When Chinese Foreign Ministry Spokesperson Hua Chunying was asked on May 11 about a piece written on May 9 by Chas Freeman for the East Asia forum, she said he had laid out “some basic facts” about China which “some in the U.S. deliberately ignore or disregard.” “In short, China is not a threat to the United States. Instead, the threat is within the United States itself,” she said. Freeman writes in his article, entitled, “Washington is playing a losing game with China":

“The principal challenge that China presents is not military but economic and technological. But the United States is geared only to deal with military threats. China has become the antidote to the US post-Cold War-enemy-deprivation syndrome and a gratifying driver of US defence spending.

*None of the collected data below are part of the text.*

/-! ## putB -/

@[simp] theorem Dev.putB_win (d : Dev) (f : Fld) (a : At) (b : Bool) : (d.putB f a b).win = d.win := rfl
@[simp] theorem Dev.putB_env (d : Dev) (f : Fld) (a : At) (b : Bool) : (d.putB f a b).env = d.env := rfl
@[simp] theorem Dev.putB_lnk (d : Dev) (f : Fld) (a : At) (b : Bool) : (d.putB f a b).lnk = d.lnk := rfl
@[simp] theorem Dev.putB_rtr (d : Dev) (f : Fld) (a : At) (b : Bool) : (d.putB f a b).rtr = d.rtr := rfl
@[simp] theorem Dev.putB_flt (d : Dev) (f : Fld) (a : At) (b : Bool) : (d.putB f a b).flt = d.flt := rfl
@[simp] theorem Dev.putB_sys (d : Dev) (f : Fld) (a : At) (b : Bool) : (d.putB f a b).sys = d.sys := rfl
@[simp] theorem Dev.putB_mcg (d : Dev) (f : Fld) (a : At) (b : Bool) : (d.putB f a b).mcg = d.mcg := rfl
@[simp] theorem Dev.putB_pmc (d : Dev) (f : Fld) (a : At) (b : Bool) : (d.putB f a b).pmc = d.pmc := rfl
@[simp] theorem Dev.putB_pwr (d : Dev) (f : Fld) (a : At) (b : Bool) : (d.putB f a b).pwr = d.pwr := rfl
@[simp] theorem Dev.putB_xlt (d : Dev) (f : Fld) (a : At) (b : Bool) : (d.putB f a b).xlt = d.xlt := rfl
@[simp] theorem Dev.putB_hst (d : Dev) (f : Fld) (a : At) (b : Bool) : (d.putB f a b).hst = d.hst := rfl
@[simp] theorem Dev.putB_sag (d : Dev) (f : Fld) (a : At) (b : Bool) : (d.putB f a b).sag = d.sag := rfl
@[simp] theorem Dev.putB_clv (d : Dev) (f : Fld) (a : At) (b : Bool) : (d.putB f a b).clv = d.clv := rfl
@[simp] theorem Dev.putB_kln (d : Dev) (f : Fld) (a : At) (b : Bool) : (d.putB f a b).kln = d.kln := rfl
@[simp] theorem Dev.putB_noc (d : Dev) (f : Fld) (a : At) (b : Bool) : (d.putB f a b).noc = d.noc := rfl
@[simp] theorem Dev.putB_boot (d : Dev) (f : Fld) (a : At) (b : Bool) : (d.putB f a b).boot = d.boot := rfl
@[simp] theorem Dev.putB_acc (d : Dev) (f : Fld) (a : At) (b : Bool) : (d.putB f a b).acc = d.acc := rfl
@[simp] theorem Dev.putB_erg (d : Dev) (f : Fld) (a : At) (b : Bool) : (d.putB f a b).erg = d.erg := rfl
@[simp] theorem Dev.putB_ep (d : Dev) (f : Fld) (a : At) (b : Bool) : (d.putB f a b).ep = d.ep := rfl
@[simp] theorem Dev.putB_car (d : Dev) (f : Fld) (a : At) (b : Bool) : (d.putB f a b).car = d.car := rfl

/-! ## wrFields -/

@[simp] theorem Dev.wrFields_win (d : Dev) (r : Reg) (a : At) (v : Word) : (d.wrFields r a v).win = d.win := rfl
@[simp] theorem Dev.wrFields_env (d : Dev) (r : Reg) (a : At) (v : Word) : (d.wrFields r a v).env = d.env := rfl
@[simp] theorem Dev.wrFields_lnk (d : Dev) (r : Reg) (a : At) (v : Word) : (d.wrFields r a v).lnk = d.lnk := rfl
@[simp] theorem Dev.wrFields_rtr (d : Dev) (r : Reg) (a : At) (v : Word) : (d.wrFields r a v).rtr = d.rtr := rfl
@[simp] theorem Dev.wrFields_flt (d : Dev) (r : Reg) (a : At) (v : Word) : (d.wrFields r a v).flt = d.flt := rfl
@[simp] theorem Dev.wrFields_sys (d : Dev) (r : Reg) (a : At) (v : Word) : (d.wrFields r a v).sys = d.sys := rfl
@[simp] theorem Dev.wrFields_mcg (d : Dev) (r : Reg) (a : At) (v : Word) : (d.wrFields r a v).mcg = d.mcg := rfl
@[simp] theorem Dev.wrFields_pmc (d : Dev) (r : Reg) (a : At) (v : Word) : (d.wrFields r a v).pmc = d.pmc := rfl
@[simp] theorem Dev.wrFields_pwr (d : Dev) (r : Reg) (a : At) (v : Word) : (d.wrFields r a v).pwr = d.pwr := rfl
@[simp] theorem Dev.wrFields_xlt (d : Dev) (r : Reg) (a : At) (v : Word) : (d.wrFields r a v).xlt = d.xlt := rfl
@[simp] theorem Dev.wrFields_hst (d : Dev) (r : Reg) (a : At) (v : Word) : (d.wrFields r a v).hst = d.hst := rfl
@[simp] theorem Dev.wrFields_sag (d : Dev) (r : Reg) (a : At) (v : Word) : (d.wrFields r a v).sag = d.sag := rfl
@[simp] theorem Dev.wrFields_clv (d : Dev) (r : Reg) (a : At) (v : Word) : (d.wrFields r a v).clv = d.clv := rfl
@[simp] theorem Dev.wrFields_kln (d : Dev) (r : Reg) (a : At) (v : Word) : (d.wrFields r a v).kln = d.kln := rfl
@[simp] theorem Dev.wrFields_noc (d : Dev) (r : Reg) (a : At) (v : Word) : (d.wrFields r a v).noc = d.noc := rfl
@[simp] theorem Dev.wrFields_boot (d : Dev) (r : Reg) (a : At) (v : Word) : (d.wrFields r a v).boot = d.boot := rfl
@[simp] theorem Dev.wrFields_acc (d : Dev) (r : Reg) (a : At) (v : Word) : (d.wrFields r a v).acc = d.acc := rfl
@[simp] theorem Dev.wrFields_erg (d : Dev) (r : Reg) (a : At) (v : Word) : (d.wrFields r a v).erg = d.erg := rfl
@[simp] theorem Dev.wrFields_ep (d : Dev) (r : Reg) (a : At) (v : Word) : (d.wrFields r a v).ep = d.ep := rfl
@[simp] theorem Dev.wrFields_car (d : Dev) (r : Reg) (a : At) (v : Word) : (d.wrFields r a v).car = d.car := rfl

/-! ## incBy -/

@[simp] theorem Dev.incBy_win (d : Dev) (r : Reg) (a : At) (n : Nat) : (d.incBy r a n).win = d.win := rfl
@[simp] theorem Dev.incBy_env (d : Dev) (r : Reg) (a : At) (n : Nat) : (d.incBy r a n).env = d.env := rfl
@[simp] theorem Dev.incBy_lnk (d : Dev) (r : Reg) (a : At) (n : Nat) : (d.incBy r a n).lnk = d.lnk := rfl
@[simp] theorem Dev.incBy_rtr (d : Dev) (r : Reg) (a : At) (n : Nat) : (d.incBy r a n).rtr = d.rtr := rfl
@[simp] theorem Dev.incBy_flt (d : Dev) (r : Reg) (a : At) (n : Nat) : (d.incBy r a n).flt = d.flt := rfl
@[simp] theorem Dev.incBy_sys (d : Dev) (r : Reg) (a : At) (n : Nat) : (d.incBy r a n).sys = d.sys := rfl
@[simp] theorem Dev.incBy_mcg (d : Dev) (r : Reg) (a : At) (n : Nat) : (d.incBy r a n).mcg = d.mcg := rfl
@[simp] theorem Dev.incBy_pmc (d : Dev) (r : Reg) (a : At) (n : Nat) : (d.incBy r a n).pmc = d.pmc := rfl
@[simp] theorem Dev.incBy_pwr (d : Dev) (r : Reg) (a : At) (n : Nat) : (d.incBy r a n).pwr = d.pwr := rfl
@[simp] theorem Dev.incBy_xlt (d : Dev) (r : Reg) (a : At) (n : Nat) : (d.incBy r a n).xlt = d.xlt := rfl
@[simp] theorem Dev.incBy_hst (d : Dev) (r : Reg) (a : At) (n : Nat) : (d.incBy r a n).hst = d.hst := rfl
@[simp] theorem Dev.incBy_sag (d : Dev) (r : Reg) (a : At) (n : Nat) : (d.incBy r a n).sag = d.sag := rfl
@[simp] theorem Dev.incBy_clv (d : Dev) (r : Reg) (a : At) (n : Nat) : (d.incBy r a n).clv = d.clv := rfl
@[simp] theorem Dev.incBy_kln (d : Dev) (r : Reg) (a : At) (n : Nat) : (d.incBy r a n).kln = d.kln := rfl
@[simp] theorem Dev.incBy_noc (d : Dev) (r : Reg) (a : At) (n : Nat) : (d.incBy r a n).noc = d.noc := rfl
@[simp] theorem Dev.incBy_boot (d : Dev) (r : Reg) (a : At) (n : Nat) : (d.incBy r a n).boot = d.boot := rfl
@[simp] theorem Dev.incBy_acc (d : Dev) (r : Reg) (a : At) (n : Nat) : (d.incBy r a n).acc = d.acc := rfl
@[simp] theorem Dev.incBy_erg (d : Dev) (r : Reg) (a : At) (n : Nat) : (d.incBy r a n).erg = d.erg := rfl
@[simp] theorem Dev.incBy_ep (d : Dev) (r : Reg) (a : At) (n : Nat) : (d.incBy r a n).ep = d.ep := rfl
@[simp] theorem Dev.incBy_car (d : Dev) (r : Reg) (a : At) (n : Nat) : (d.incBy r a n).car = d.car := rfl

/-! ## inc -/

@[simp] theorem Dev.inc_win (d : Dev) (r : Reg) (a : At) : (d.inc r a).win = d.win := rfl
@[simp] theorem Dev.inc_env (d : Dev) (r : Reg) (a : At) : (d.inc r a).env = d.env := rfl
@[simp] theorem Dev.inc_lnk (d : Dev) (r : Reg) (a : At) : (d.inc r a).lnk = d.lnk := rfl
@[simp] theorem Dev.inc_rtr (d : Dev) (r : Reg) (a : At) : (d.inc r a).rtr = d.rtr := rfl
@[simp] theorem Dev.inc_flt (d : Dev) (r : Reg) (a : At) : (d.inc r a).flt = d.flt := rfl
@[simp] theorem Dev.inc_sys (d : Dev) (r : Reg) (a : At) : (d.inc r a).sys = d.sys := rfl
@[simp] theorem Dev.inc_mcg (d : Dev) (r : Reg) (a : At) : (d.inc r a).mcg = d.mcg := rfl
@[simp] theorem Dev.inc_pmc (d : Dev) (r : Reg) (a : At) : (d.inc r a).pmc = d.pmc := rfl
@[simp] theorem Dev.inc_pwr (d : Dev) (r : Reg) (a : At) : (d.inc r a).pwr = d.pwr := rfl
@[simp] theorem Dev.inc_xlt (d : Dev) (r : Reg) (a : At) : (d.inc r a).xlt = d.xlt := rfl
@[simp] theorem Dev.inc_hst (d : Dev) (r : Reg) (a : At) : (d.inc r a).hst = d.hst := rfl
@[simp] theorem Dev.inc_sag (d : Dev) (r : Reg) (a : At) : (d.inc r a).sag = d.sag := rfl
@[simp] theorem Dev.inc_clv (d : Dev) (r : Reg) (a : At) : (d.inc r a).clv = d.clv := rfl
@[simp] theorem Dev.inc_kln (d : Dev) (r : Reg) (a : At) : (d.inc r a).kln = d.kln := rfl
@[simp] theorem Dev.inc_noc (d : Dev) (r : Reg) (a : At) : (d.inc r a).noc = d.noc := rfl
@[simp] theorem Dev.inc_boot (d : Dev) (r : Reg) (a : At) : (d.inc r a).boot = d.boot := rfl
@[simp] theorem Dev.inc_acc (d : Dev) (r : Reg) (a : At) : (d.inc r a).acc = d.acc := rfl
@[simp] theorem Dev.inc_erg (d : Dev) (r : Reg) (a : At) : (d.inc r a).erg = d.erg := rfl
@[simp] theorem Dev.inc_ep (d : Dev) (r : Reg) (a : At) : (d.inc r a).ep = d.ep := rfl
@[simp] theorem Dev.inc_car (d : Dev) (r : Reg) (a : At) : (d.inc r a).car = d.car := rfl

/-! ## incF -/

@[simp] theorem Dev.incF_win (d : Dev) (f : Fld) (a : At) : (d.incF f a).win = d.win := rfl
@[simp] theorem Dev.incF_env (d : Dev) (f : Fld) (a : At) : (d.incF f a).env = d.env := rfl
@[simp] theorem Dev.incF_lnk (d : Dev) (f : Fld) (a : At) : (d.incF f a).lnk = d.lnk := rfl
@[simp] theorem Dev.incF_rtr (d : Dev) (f : Fld) (a : At) : (d.incF f a).rtr = d.rtr := rfl
@[simp] theorem Dev.incF_flt (d : Dev) (f : Fld) (a : At) : (d.incF f a).flt = d.flt := rfl
@[simp] theorem Dev.incF_sys (d : Dev) (f : Fld) (a : At) : (d.incF f a).sys = d.sys := rfl
@[simp] theorem Dev.incF_mcg (d : Dev) (f : Fld) (a : At) : (d.incF f a).mcg = d.mcg := rfl
@[simp] theorem Dev.incF_pmc (d : Dev) (f : Fld) (a : At) : (d.incF f a).pmc = d.pmc := rfl
@[simp] theorem Dev.incF_pwr (d : Dev) (f : Fld) (a : At) : (d.incF f a).pwr = d.pwr := rfl
@[simp] theorem Dev.incF_xlt (d : Dev) (f : Fld) (a : At) : (d.incF f a).xlt = d.xlt := rfl
@[simp] theorem Dev.incF_hst (d : Dev) (f : Fld) (a : At) : (d.incF f a).hst = d.hst := rfl
@[simp] theorem Dev.incF_sag (d : Dev) (f : Fld) (a : At) : (d.incF f a).sag = d.sag := rfl
@[simp] theorem Dev.incF_clv (d : Dev) (f : Fld) (a : At) : (d.incF f a).clv = d.clv := rfl
@[simp] theorem Dev.incF_kln (d : Dev) (f : Fld) (a : At) : (d.incF f a).kln = d.kln := rfl
@[simp] theorem Dev.incF_noc (d : Dev) (f : Fld) (a : At) : (d.incF f a).noc = d.noc := rfl
@[simp] theorem Dev.incF_boot (d : Dev) (f : Fld) (a : At) : (d.incF f a).boot = d.boot := rfl
@[simp] theorem Dev.incF_acc (d : Dev) (f : Fld) (a : At) : (d.incF f a).acc = d.acc := rfl
@[simp] theorem Dev.incF_erg (d : Dev) (f : Fld) (a : At) : (d.incF f a).erg = d.erg := rfl
@[simp] theorem Dev.incF_ep (d : Dev) (f : Fld) (a : At) : (d.incF f a).ep = d.ep := rfl
@[simp] theorem Dev.incF_car (d : Dev) (f : Fld) (a : At) : (d.incF f a).car = d.car := rfl

/-! ## emit -/

@[simp] theorem Dev.emit_regs (d : Dev) (o : OutEv) : (d.emit o).regs = d.regs := rfl
@[simp] theorem Dev.emit_win (d : Dev) (o : OutEv) : (d.emit o).win = d.win := rfl
@[simp] theorem Dev.emit_lnk (d : Dev) (o : OutEv) : (d.emit o).lnk = d.lnk := rfl
@[simp] theorem Dev.emit_rtr (d : Dev) (o : OutEv) : (d.emit o).rtr = d.rtr := rfl
@[simp] theorem Dev.emit_flt (d : Dev) (o : OutEv) : (d.emit o).flt = d.flt := rfl
@[simp] theorem Dev.emit_sys (d : Dev) (o : OutEv) : (d.emit o).sys = d.sys := rfl
@[simp] theorem Dev.emit_mcg (d : Dev) (o : OutEv) : (d.emit o).mcg = d.mcg := rfl
@[simp] theorem Dev.emit_pmc (d : Dev) (o : OutEv) : (d.emit o).pmc = d.pmc := rfl
@[simp] theorem Dev.emit_pwr (d : Dev) (o : OutEv) : (d.emit o).pwr = d.pwr := rfl
@[simp] theorem Dev.emit_xlt (d : Dev) (o : OutEv) : (d.emit o).xlt = d.xlt := rfl
@[simp] theorem Dev.emit_hst (d : Dev) (o : OutEv) : (d.emit o).hst = d.hst := rfl
@[simp] theorem Dev.emit_sag (d : Dev) (o : OutEv) : (d.emit o).sag = d.sag := rfl
@[simp] theorem Dev.emit_clv (d : Dev) (o : OutEv) : (d.emit o).clv = d.clv := rfl
@[simp] theorem Dev.emit_kln (d : Dev) (o : OutEv) : (d.emit o).kln = d.kln := rfl
@[simp] theorem Dev.emit_noc (d : Dev) (o : OutEv) : (d.emit o).noc = d.noc := rfl
@[simp] theorem Dev.emit_boot (d : Dev) (o : OutEv) : (d.emit o).boot = d.boot := rfl
@[simp] theorem Dev.emit_acc (d : Dev) (o : OutEv) : (d.emit o).acc = d.acc := rfl
@[simp] theorem Dev.emit_erg (d : Dev) (o : OutEv) : (d.emit o).erg = d.erg := rfl
@[simp] theorem Dev.emit_ep (d : Dev) (o : OutEv) : (d.emit o).ep = d.ep := rfl
@[simp] theorem Dev.emit_car (d : Dev) (o : OutEv) : (d.emit o).car = d.car := rfl

/-! ## drawn -/

@[simp] theorem Dev.drawn_regs (d : Dev) : (d.drawn).regs = d.regs := rfl
@[simp] theorem Dev.drawn_win (d : Dev) : (d.drawn).win = d.win := rfl
@[simp] theorem Dev.drawn_lnk (d : Dev) : (d.drawn).lnk = d.lnk := rfl
@[simp] theorem Dev.drawn_rtr (d : Dev) : (d.drawn).rtr = d.rtr := rfl
@[simp] theorem Dev.drawn_flt (d : Dev) : (d.drawn).flt = d.flt := rfl
@[simp] theorem Dev.drawn_sys (d : Dev) : (d.drawn).sys = d.sys := rfl
@[simp] theorem Dev.drawn_mcg (d : Dev) : (d.drawn).mcg = d.mcg := rfl
@[simp] theorem Dev.drawn_pmc (d : Dev) : (d.drawn).pmc = d.pmc := rfl
@[simp] theorem Dev.drawn_pwr (d : Dev) : (d.drawn).pwr = d.pwr := rfl
@[simp] theorem Dev.drawn_xlt (d : Dev) : (d.drawn).xlt = d.xlt := rfl
@[simp] theorem Dev.drawn_hst (d : Dev) : (d.drawn).hst = d.hst := rfl
@[simp] theorem Dev.drawn_sag (d : Dev) : (d.drawn).sag = d.sag := rfl
@[simp] theorem Dev.drawn_clv (d : Dev) : (d.drawn).clv = d.clv := rfl
@[simp] theorem Dev.drawn_kln (d : Dev) : (d.drawn).kln = d.kln := rfl
@[simp] theorem Dev.drawn_noc (d : Dev) : (d.drawn).noc = d.noc := rfl
@[simp] theorem Dev.drawn_boot (d : Dev) : (d.drawn).boot = d.boot := rfl
@[simp] theorem Dev.drawn_acc (d : Dev) : (d.drawn).acc = d.acc := rfl
@[simp] theorem Dev.drawn_erg (d : Dev) : (d.drawn).erg = d.erg := rfl
@[simp] theorem Dev.drawn_ep (d : Dev) : (d.drawn).ep = d.ep := rfl
@[simp] theorem Dev.drawn_car (d : Dev) : (d.drawn).car = d.car := rfl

There are US aircraft and ships aggressively patrolling China’s borders, but no Chinese aircraft and ships off America’s coast. US bases ring China. There are no Chinese bases near America. Still, Washington ups its defence budget to make its ability to overwhelm China more credible. Yet, in the long run, the United States cannot outspend China militarily and cannot hope to beat it on its home ground…

“Competitive rivalry can raise the competence of those engaged. But antagonism, seeking to hamstring one other, is not beneficial. It entrenches hostility, justifies hatred, injures, and threatens to weaken both sides.

“Without exception, countries want multilateral backing to cope with the challenge, not unilateral US confrontation. They want to accommodate China on terms that maximise their sovereignties, not make China an enemy. If the United States persists in confrontation, it will find itself increasingly isolated. Given the state of US democracy, if its China policy is defined as a moral effort, most other nations will be alienated, not attracted.”